Moved from Installing Gentoo to Kernel & Hardware.

Hardware support question, so moved here.

----------

## potens

I've try the net-wireless/rtl8187 (hard masked) but it freeze my system after 

a little use of the card (say, surf for 30 sec).

Do you experiment something like that ?

Nicolas

----------

## kroghster

No I am getting this error: (Sorry for the delay guys, got stuck with some other stuff)

WARNING: Error inserting ieee80211_crypt_rtl (/lib/modules/2.6.17-gentoo-r8/net/ieee80211_crypt-rtl.ko): Invalid module format

WARNING: Error inserting ieee80211_rtl (/lib/modules/2.6.17-gentoo-r8/net/ieee80211-rtl.ko): Unknown symbol in module, or unknown parameter (see dmesg)

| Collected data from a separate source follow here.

-- ==== Sys2Proof/Machine/Engines.lean ====
section
/-! DEFINITION. SEND (R240), and the copy and collective engines: their commands' issue (R242, R245, R246), their work (R224, R225, R243
to R248), and their result FIFOs (R241, R249). -/

namespace Sys2Proof.Machine

/-! ### SEND (R240) -/

def sendBody (w2 : BitVec 32) (A : Args) (s : State) : Res :=
  let dst := (A.ra s).toNat
  let o := A.rb s
  let flits := bitsOf w2.toNat 0 7
  let bad := decide (w2.extractLsb' 13 19 ≠ 0) || decide (64 < flits) || bitsAbove (A.ra s) 11 || bitsAbove o 22
  Res.unless
    (firstFail (illegalIf bad)
      (firstFail (s.checkLM A.n (A.slot s) o (32 * flits) 8 0) (firstFail (regionFail A s dst) (boxFail A s (32 * flits)))))
    (match s.loadUnits A o.toNat (32 * flits) 8 0 with
      | .error f => .trap f
      | .ok (v, s) =>
        .done (s.push A.n A.t { kind := kSend, dst := dst, aux := w2.extractLsb' 7 6, bytes := 32 * flits
                                payload := (List.range (4 * flits)).map fun i => BitVec.ofNat 64 (bitsOf v (64 * i) 64) }))
def execSend (c : Ctl) (a b : BitVec 5) (w2 : BitVec 32) (s : State) : Out := run (.send c a b w2) false (sendBody w2) s

/-! ### Fields of a command's second word (R242, R246) -/

def EngCmd.isColl (c : EngCmd) : Bool := c.kind == kColl
def EngCmd.isBox (c : EngCmd) : Bool := c.kind == kCpym
def EngCmd.tag (c : EngCmd) : Nat := if c.isColl then bitsOf c.w2.toNat 17 8 else bitsOf c.w2.toNat 8 8
def EngCmd.res (c : EngCmd) : Bool := if c.isColl then c.w2.getLsbD 25 else c.w2.getLsbD 16
def cmdScope (w2 : BitVec 32) : BitVec 3 := w2.extractLsb' 0 3
def cpyOrd (w2 : BitVec 32) : Nat := bitsOf w2.toNat 3 2
def cpyEsz (w2 : BitVec 32) : Nat := bitsOf w2.toNat 5 2
/-- The box of a CPYM, as extents (R242). -/
def cpyBox (w2 : BitVec 32) : Nat × Nat × Nat := (bitsOf w2.toNat 20 4 + 1, bitsOf w2.toNat 24 4 + 1, bitsOf w2.toNat 28 3 + 1)
def collDim (w2 : BitVec 32) : Nat := bitsOf w2.toNat 3 2
def collMode (w2 : BitVec 32) : Nat := bitsOf w2.toNat 5 2
def collOp (w2 : BitVec 32) : Nat := bitsOf w2.toNat 7 3
def collType (w2 : BitVec 32) : Nat := bitsOf w2.toNat 10 3
def collRoot (w2 : BitVec 32) : Nat := bitsOf w2.toNat 13 4
/-- Bytes of an element by TYPE. -/
def collSize (ty : Nat) : Nat := match ty with | 0 => 4 | 1 => 2 | 2 => 4 | _ => 8

/-! ### Issue -/

/-- R230 for the first and the last byte of a range; an empty one is checked at its address. -/
def rangeVa (A : Args) (s : State) (acc : Acc) (allowed : Space → Bool) (va : Word) (len : Nat) : Except Fail Nat :=
  match s.translate A.n (A.ctx s) acc allowed va with
  | .error f => .error f
  | .ok pa =>
    match s.translate A.n (A.ctx s) acc allowed (va + BitVec.ofNat 64 (len - 1)) with
    | .error f => .error f
    | .ok _ => .ok pa
/-- The counter operand (R242 check 4): x0 names none. -/
def counterVa (A : Args) (s : State) : Except Fail (Option (Nat × Nat)) :=
  if A.fe = .x ∧ A.e = 0 then .ok none
  else
    match s.translateAligned A.n (A.ctx s) .amo spaceBank (A.re s) 4 with
    | .error f => .error f
    | .ok pa => .ok (homeOf pa)
/-- The region of the launch that placed the thread's task; a task of no launch is measured against the whole cube (log 17). -/
def State.regionOf (s : State) (launch : Nat) : Region := (s.launchOf launch).elim { ex := 16, ey := 16, ez := 8 } Launch.region

/-- The message of a command to the cell's own engine: the register values and the two words (R254), and the GEN of the port that the
destination names (R348). -/
def cmdMsg (kind : BitVec 8) (w2 : BitVec 32) (len : Nat) (gen : BitVec 8) (A : Args) (s : State) : Msg :=
  let ctr : Word := if A.fe = .x ∧ A.e = 0 then 0 else A.re s
  let hasCtr : Word := if A.fe = .x ∧ A.e = 0 then 0 else 1
  { kind := kind, dst := A.n, opa := A.rd s, opb := A.ra s, scope := cmdScope w2
    payload := [BitVec.ofNat 64 len, ctr, w2 ++ A.word, hasCtr ||| (gen.setWidth 64 <<< 8)] }

/-- Check 1 of R242. -/
def cpyBad (box : Bool) (w2 : BitVec 32) (src len : Word) : Bool :=
  w2.getLsbD 31 || decide (w2.extractLsb' 17 3 ≠ 0) || w2.getLsbD 7 || decide (cpyEsz w2 = 3) || decide (1 < cpyOrd w2)
    || decide (2 ^ 30 < len.toNat) || (!box && decide (w2.extractLsb' 20 11 ≠ 0))
    || (decide (cpyOrd w2 = 1) && (decide (src.toNat % 1024 ≠ 0) || decide (len.toNat % 1024 ≠ 0)))
/-- A range of a copy (R242 check 2): multiples of the element size, then R230. -/
def cpyRange (A : Args) (s : State) (acc : Acc) (allowed : Space → Bool) (va : Word) (len esz : Nat) : Except Fail Nat :=
  if va.toNat % 2 ^ esz ≠ 0 ∨ len % 2 ^ esz ≠ 0 then .error { cause := 0x24, addr := va, detail := accDetail acc.code }
  else rangeVa A s acc allowed va len

/-- The cells of a CPYM's box (R245). -/
def boxCells (h : Nat) (w2 : BitVec 32) : List Nat :=
  let (ex, ey, ez) := cpyBox w2
  { ox := xOf h, oy := yOf h, oz := zOf h, ex := ex, ey := ey, ez := ez : Region }.cells
/-- The page of an address is homed (R202, R245). -/
def State.homedPage (s : State) (n ctx : Nat) (va : Word) : Bool :=
  match s.leafFor (s.dieOf n) ctx va with
  | .ok (_, e) => !leafHashed e
  | .error _ => false
/-- R245's conditions on a box. -/
def boxFail2 (A : Args) (s : State) (w2 : BitVec 32) (dpa : Nat) (ctr : Option (Nat × Nat)) : Option Fail :=
  let r := s.regionOf (A.th s).launch
  let (ex, ey, ez) := cpyBox w2
  match spaceOf dpa with
  | .cell h =>
    if !s.homedPage A.n (A.ctx s) (A.rd s) || decide (r.ex < ex) || decide (r.ey < ey) || decide (r.ez < ez) || ctr.any (fun c => c.1 != h) then
      some { cause := 0x01 }
    else if (boxCells h w2).all (s.inRegions (A.ctx s)) then none
    else some { cause := 0x40 }
  | _ => some { cause := 0x01 }

/-- CPY and CPYM at issue (R242, R245). -/
def cpyBody (box : Bool) (w2 : BitVec 32) (A : Args) (s : State) : Res :=
  let dst := A.rd s
  let src := A.ra s
  let len := A.rb s
  let ch := isChan A.n
  let dspace := if box then spaceCopySrc ch else spaceCopyDst ch
  if cpyBad box w2 src len then .illegal
  else
    match cpyRange A s .load (spaceCopySrc ch) src len.toNat (cpyEsz w2) with
    | .error f => .trap f
    | .ok spa =>
      match cpyRange A s .store dspace dst len.toNat (cpyEsz w2) with
      | .error f => .trap f
      | .ok dpa =>
        if cpyOrd w2 = 1 ∧ spaceOf spa ≠ .bulk then .illegal
        else
          match counterVa A s with
          | .error f => .trap f
          | .ok ctr =>
            let gen := match spaceOf dpa with | .port p => (vget s.ports p).gen | _ => 0
            Res.unless (firstFail (if box then boxFail2 A s w2 dpa ctr else none) (boxFail A s 0))
              (.done (s.push A.n A.t (cmdMsg (if box then kCpym else kCpy) w2 len.toNat gen A s)))
def execCpy (c : Ctl) (d a b e : BitVec 5) (w2 : BitVec 32) (s : State) : Out := run (.cpy c d a b e w2) false (cpyBody false w2) s
def execCpym (c : Ctl) (d a b e : BitVec 5) (w2 : BitVec 32) (s : State) : Out := run (.cpym c d a b e w2) false (cpyBody true w2) s

/-- Extent of a region along a dimension. -/
def Region.extent (r : Region) (dim : Nat) : Nat := match dim with | 0 => r.ex | 1 => r.ey | _ => r.ez
/-- The fields of a COLL within their limits (R246). -/
def collBad (w2 : BitVec 32) (count : Nat) (r : Region) : Bool :=
  decide (w2.extractLsb' 26 6 ≠ 0) || decide (collDim w2 = 3) || decide (collMode w2 = 3) || decide (2 < collOp w2)
    || (decide (collMode w2 = 2) && decide (collOp w2 ≠ 0)) || decide (3 < collType w2)
    || decide (r.extent (collDim w2) ≤ collRoot w2) || decide (count = 0) || decide (65536 < count)
/-- A range is homed in the issuing cell (R246): every page of it that translates is. -/
def State.homedHere (s : State) (A : Args) (va : Word) (len : Nat) : Bool :=
  (pageParts va len).all fun p =>
    match s.leafFor (s.dieOf A.n) (A.ctx s) p.1 with
    | .ok (l, e) => !leafHashed e && decide (spaceOf (leafPa l e p.1) = .cell A.n)
    | .error _ => true
/-- COLL at issue (R246); a port's window raises 0x26 (R345). -/
def collBody (w2 : BitVec 32) (A : Args) (s : State) : Res :=
  let n := (A.rb s).toNat
  let sz := collSize (collType w2)
  let any := fun p : Space => match p with
    | .none | .port _ => false
    | _ => true
  if collBad w2 n (s.regionOf (A.th s).launch) || decide ((A.ra s).toNat % sz ≠ 0) || decide ((A.rd s).toNat % sz ≠ 0) then .illegal
  else
    match rangeVa A s .load any (A.ra s) (n * sz), rangeVa A s .store any (A.rd s) (n * sz) with
    | .error f, _ => .trap f
    | _, .error f => .trap f
    | .ok _, .ok _ =>
      if !s.homedHere A (A.ra s) (n * sz) || !s.homedHere A (A.rd s) (n * sz) then .illegal
      else
        match counterVa A s with
        | .error f => .trap f
        | .ok _ => Res.unless (boxFail A s 0) (.done (s.push A.n A.t (cmdMsg kColl w2 n 0 A s)))
def execColl (c : Ctl) (d a b e : BitVec 5) (w2 : BitVec 32) (s : State) : Out := run (.coll c d a b e w2) false (collBody w2) s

FATAL: Error inserting r8187 (/lib/modules/2.6.17-gentoo-r8/net/r8187.ko): Unknown symbol in module, or unknown parameter (see dmesg)

Moderator: Sorry for my stupidity...  :Smile: 

I doesn't need the wireless stuff so I just kind of forgot about it.  :Smile: 

Love the forum.

----------

## hamletmun

Maybe your kernel options are not set properly

Take a look at mine.

I have Asus P5B Deluxe WiFi-AP Edition which uses rtl8187 module.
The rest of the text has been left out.